WHAT YOU SHOULD DO ▸ Search the material for lines containing the word "length", and copy each one.

ENTRIES SHOWN ▸
-- ==== Sys2Proof/Tests/Slice0.lean ====
section
/-! SUPPORT. The model's own tests: what `Instr.wf` refuses, one small result per kind of command, and for every
statement with hypotheses a state and operands that meet those of each of its clauses. -/

namespace Sys2Proof.Tests

set_option Elab.async false

open Sys2Proof.Machine Sys2Proof.Safety

/-! What `Instr.wf` refuses. -/

def someFuses : FuseRead := { bits := 0, crcOk := true, dieId := 7, trims := [1, 2, 3, 4], retired := [] }

theorem test_wf_refuses_short_trims : Instr.wf (.fuseStageComplete { someFuses with trims := [1] }) = false := by decide
theorem test_wf_refuses_fuse_element :
    Instr.wf (.fuseStageComplete { someFuses with retired := [{ array := 72, isCol := true, index := 0 }] }) = false := by decide
theorem test_wf_refuses_byte_address :
    Instr.wf (.registerWrite 0 5 0xF 0) = false ∧ Instr.wf (.coherentLowRead 0 2) = false ∧
      Instr.wf (.spareRecordRestoreWrite 0 1 0) = false ∧ Instr.wf (.lifeRecordRestoreWrite 0 3 0) = false ∧
      Instr.wf (.ccWindowWrite 0 0 6 0) = false := by decide
theorem test_wf_refuses_findings :
    Instr.wf (.bistComplete [.element { array := 0, isCol := false, index := 264 }]) = false ∧
      Instr.wf (.bistComplete [.wholeArray 72]) = false ∧ Instr.wf (.bistComplete [.memory .sump 8]) = false := by decide
theorem test_wf_refuses_short_sense :
    Instr.wf (.sensorCalibrationComplete true []) = false ∧ Instr.wf (.sensorCalibrationQuantum [0]) = false := by decide
theorem test_wf_refuses_no_channel : Instr.wf (.negotiationStart 0 1) = false := by decide
theorem test_wf_refuses_chunks :
    Instr.wf (.residueCheck { array := 64, row := 0, col := 0, seg := 0 } 0) = false ∧
      Instr.wf (.residueCheck { array := 0, row := 2 ^ 28, col := 0, seg := 0 } 0) = false ∧
      Instr.wf (.chunkPromote { array := 0, row := 0, col := 256, seg := 0 }) = false ∧
      Instr.wf (.chunkPromote { array := 0, row := 0, col := 0, seg := 256 }) = false := by decide
theorem test_wf_refuses_part_beats :
    Instr.wf (.bmpResponse 0 0 0 [1]) = false ∧ Instr.wf (.receiveSparseList 0 false [1]) = false ∧
      Instr.wf (.receiveDensePartial 0 false [1]) = false ∧ Instr.wf (.receiveGatherTile 0 false [1]) = false ∧
      Instr.wf (.receiveStatistics 0 false [1]) = false ∧ Instr.wf (.receiveAbortNotice 0 false [1]) = false ∧
      Instr.wf (.receiveOutcome 0 false [1]) = false := by decide
theorem test_wf_refuses_no_array :
    Instr.wf (.localisationTest 72 .sound) = false ∧ Instr.wf (.retirementApply 72) = false ∧ Instr.wf (.scrubQuantum 9 0 .clean) = false ∧
      Instr.wf (.spareColumnSelfTest { array := 72, isCol := false, index := 0 } true) = false := by decide
theorem test_wf_accepts :
    Instr.wf (.fuseStageComplete someFuses) = true ∧ Instr.wf (.registerWrite 4 0xFFFFFC 0xF 0) = true ∧
      Instr.wf (.chunkPromote { array := 63, row := 2 ^ 28 - 1, col := 255, seg := 255 }) = true := by decide

/-! Small states. -/

/-- Consecutive bytes of a memory. -/
def bytesAt (a : Nat) (bs : List Byte) : Mem := ((List.range bs.length).map (· + a)).zip bs
/-- A Z8 block with `rst_n` high in a stage. -/
def z8 (stage : BitVec 4) : State :=
  let s := State.atReset { cls := .z8, lanes := 64, rev := 0, dieId := 0, fuseMap := [], fuseBits := 0 }
    { rstN := true, testEn := false, applyOut := false, droopN := true, capStb := false, rampReq := false, rampAck := false,
      irqIdle := 0, cap := 0, laneUp := 0, rlpHost := 0, chanUp := 0 } [] [] 0 []
  { s with boot := { s.boot with stage := stage } }
def z64 (stage : BitVec 4) : State := { z8 stage with silicon := { (z8 stage).silicon with cls := .z64 } }
/-- A record that waits at a source. -/
def someRecord : EvRec := { source := 3, seq := 0, time := 0, code := 0x0300, payload := 0 }
/-- Does a command answer a next state of which a test holds? -/
def after (c : Instr) (s : State) (p : State → Bool) : Bool :=
  match exec c s with | .next t => p t | _ => false

/-- Slots wait for their units. -/
def handed (s : State) (l : List Slot) : State := { s with psc := { s.psc with accepted := l } }
def slotOf (index array word : Nat) : Slot :=
  { index := index, array := array, word := BitVec.ofNat 64 word, passage := 0, op := 1, scalars := [] }
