-- ==== Sys2Proof/Machine/Operands.lean ====
section
/-! DEFINITION. Operand forms: bit strings and their values, the symbol and index operands, the fields of a tree node,
the code of a code entry. -/

namespace Sys2Proof.Machine

/-- `val(p)`: the unsigned value of a bit string, first bit most significant (00_scope R12). -/
def val (p : Bits) : Nat := p.foldl (fun acc b => 2 * acc + b.toNat) 0

/-- `msb(n, v)`: the low `n` bits of `v`, most significant first (00_scope R12). -/
def msb : Nat → Nat → Bits
  | 0, _ => []
  | n + 1, v => v.testBit n :: msb n v

/-- The table index of an operand: a symbol or a node index, zero-extended (30_encoding R301). -/
def operandIndex (v : Opnd) : Nat := v.toNat

/-- A symbol operand as RES_SYM holds it (10_state R130). -/
def symbolField (v : Opnd) : BitVec 9 := v.setWidth 9

/-- A node's `kind` is LEAF (10_state R121). -/
def Node.isLeaf : Node → Bool
  | .leaf _ _ => true
  | .internal _ _ _ => false

/-- A node's `sym`; 0 for an internal node (10_state R121). -/
def Node.sym : Node → BitVec 9
  | .leaf s _ => s
  | .internal _ _ _ => 0#9

/-- A node's `weight` (10_state R121). -/
def Node.weight : Node → BitVec 41
  | .leaf _ w => w
  | .internal w _ _ => w

/-- A node's `left`; 0 for a leaf (10_state R121). -/
def Node.left : Node → BitVec 10
  | .leaf _ _ => 0#10
  | .internal _ l _ => l

/-- A node's `right`; 0 for a leaf (10_state R121). -/
def Node.right : Node → BitVec 10
  | .leaf _ _ => 0#10
  | .internal _ _ r => r

/-- The code entry with no code (10_state R122). -/
def CodeEntry.none : CodeEntry := { valid := false, len := 0#9, bits := 0#256 }

/-- The code entry of a path `p` (43_code_table R550): `(1, len(p), val(p))`. -/
def CodeEntry.ofPath (p : Bits) : CodeEntry :=
  { valid := true, len := BitVec.ofNat 9 p.length, bits := BitVec.ofNat 256 (val p) }

/-- The code of a valid entry as a bit string: `msb(len, bits)` (10_state R122). -/
def CodeEntry.path (e : CodeEntry) : Bits := msb e.len.toNat e.bits.toNat

/-- `RC[32k+31:32k]`, what RES_CODEk holds (10_state R136). -/
def resCodeWord (rc : BitVec 256) (k : Nat) : Word := rc.extractLsb' (32 * k) 32

/-- The bits PAD adds to a bit string to complete its last byte (10_state R141, 00_scope R8). -/
def padBits (pad : BitVec 7) (len : Nat) : Bits := (msb 7 pad.toNat).take ((8 - len % 8) % 8)

/-- The first `k` bytes of a bit string. -/
def bytesOf : Nat → Bits → List (BitVec 8)
  | 0, _ => []
  | k + 1, p => BitVec.ofNat 8 (val (p.take 8)) :: bytesOf k (p.drop 8)

/-- The byte image of OUT: `OUT.bits ++ PAD`, a whole number of bytes (10_state R141). -/
def byteImage (pad : BitVec 7) (p : Bits) : List (BitVec 8) :=
  bytesOf ((p.length + 7) / 8) (p ++ padBits pad p.length)

end Sys2Proof.Machine
end

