/-- 10_state R112: which commands write which STATUS fields, besides the completion's own BUSY, DONE and error
report. -/
def Obligations.FlagsFrame : Prop :=
  ∀ (i : Instr) (s t : State), s.noReset → exec i s = .next t → i ≠ .softReset →
    t.status.cmdOverrun = s.status.cmdOverrun ∧ t.status.lastOp = s.status.lastOp ∧
    (i ≠ .decodeSymbol → i ≠ .decodePayload → i ≠ .decompress → t.status.eosSeen = s.status.eosSeen) ∧
    (i ∉ [.countFreq, .buildTree, .deserializeHeader, .compress, .decompress] → (∀ v, i ≠ .writeFreq v) →
      t.status.treeValid = s.status.treeValid ∧ (i ≠ .genCodes → t.status.codesValid = s.status.codesValid)) ∧
    (i ≠ .compress → i ≠ .decompress → t.status.closeFailed = s.status.closeFailed) ∧
    (i ≠ .checkMagic → i ≠ .decompress → t.status.infoEof = s.status.infoEof)

/-- 10_state R123: the validity flags after COUNT_FREQ, WRITE_FREQ, SOFT_RESET (both 0), BUILD_TREE and
DESERIALIZE_HEADER (CODES_VALID = 0, and TREE_VALID = 1 only after a success), COMPRESS (both 0 when COUNT_FREQ or
BUILD_TREE failed, both 1 after any later end) and DECOMPRESS (CODES_VALID = 0 always, 46_orchestration R730 and log 35;
TREE_VALID unchanged when CHECK_MAGIC failed, 0 when DESERIALIZE_HEADER failed, 1 after any later end). -/
def Obligations.StaleTreeInvalidated : Prop :=
  ∀ (i : Instr) (s t : State), exec i s = .next t →
    ((i = .countFreq ∨ (∃ v, i = .writeFreq v) ∨ i = .softReset) →
      t.status.treeValid = false ∧ t.status.codesValid = false) ∧
    ((i = .buildTree ∨ i = .deserializeHeader) →
      t.status.codesValid = false ∧ (t.status.treeValid = true →
        t.log = s.log ++ [{ cmd := s.cmd, err := none, info := 0#32, op := 0#8 }])) ∧
    (i = .compress → s.noReset →
      (t.status.codesValid = t.status.treeValid) ∧
      (∀ e info op, FailedWith e info op s t → t.status.treeValid = decide (op ≠ 0x10#8 ∧ op ≠ 0x18#8)) ∧
      (t.log = s.log ++ [{ cmd := s.cmd, err := none, info := 0#32, op := 0#8 }] → t.status.treeValid = true)) ∧
    (i = .decompress →
      t.status.codesValid = false ∧ (s.noReset →
        (∀ e info, FailedWith e info 0x2A#8 s t → t.status.treeValid = s.status.treeValid) ∧
        (∀ e info, FailedWith e info 0x2B#8 s t → t.status.treeValid = false) ∧
        (∀ e info op, FailedWith e info op s t → op ≠ 0x2A#8 → op ≠ 0x2B#8 → t.status.treeValid = true) ∧
        (t.log = s.log ++ [{ cmd := s.cmd, err := none, info := 0#32, op := 0#8 }] → t.status.treeValid = true)))

/-! ## Invariants -/

/-- 10_state R125, R160: the invariant holds at reset. -/
def Obligations.InvAtReset : Prop := Inv State.reset

/-- 10_state R123, R125: every step keeps the invariant (invariants 1, 2 and 4 of R125, what CODES_VALID = 1 asserts of
CODE, IN's position inside its string, a legal command word while BUSY = 1), from every state that has it. -/
def Obligations.StepKeepsInv : Prop := ∀ s t : State, Inv s → step s = .next t → Inv t

/-- 40_control R408: from every state that has the invariant, every well-formed command runs to a next state,
whatever the channels do; none faults, hangs or is refused. -/
def Obligations.EveryCommandTerminates : Prop :=
  ∀ (i : Instr) (s : State), Inv s → i.WellFormed → ∃ t, exec i s = .next t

FINISHED EXERCISE ▸
def bytesAt (a : Nat) (bs : List Byte) : Mem := ((List.range bs.length).map (· + a)).zip bs
  { valid := true, len := BitVec.ofNat 9 p.length, bits := BitVec.ofNat 256 (val p) }
  bytesOf ((p.length + 7) / 8) (p ++ padBits pad p.length)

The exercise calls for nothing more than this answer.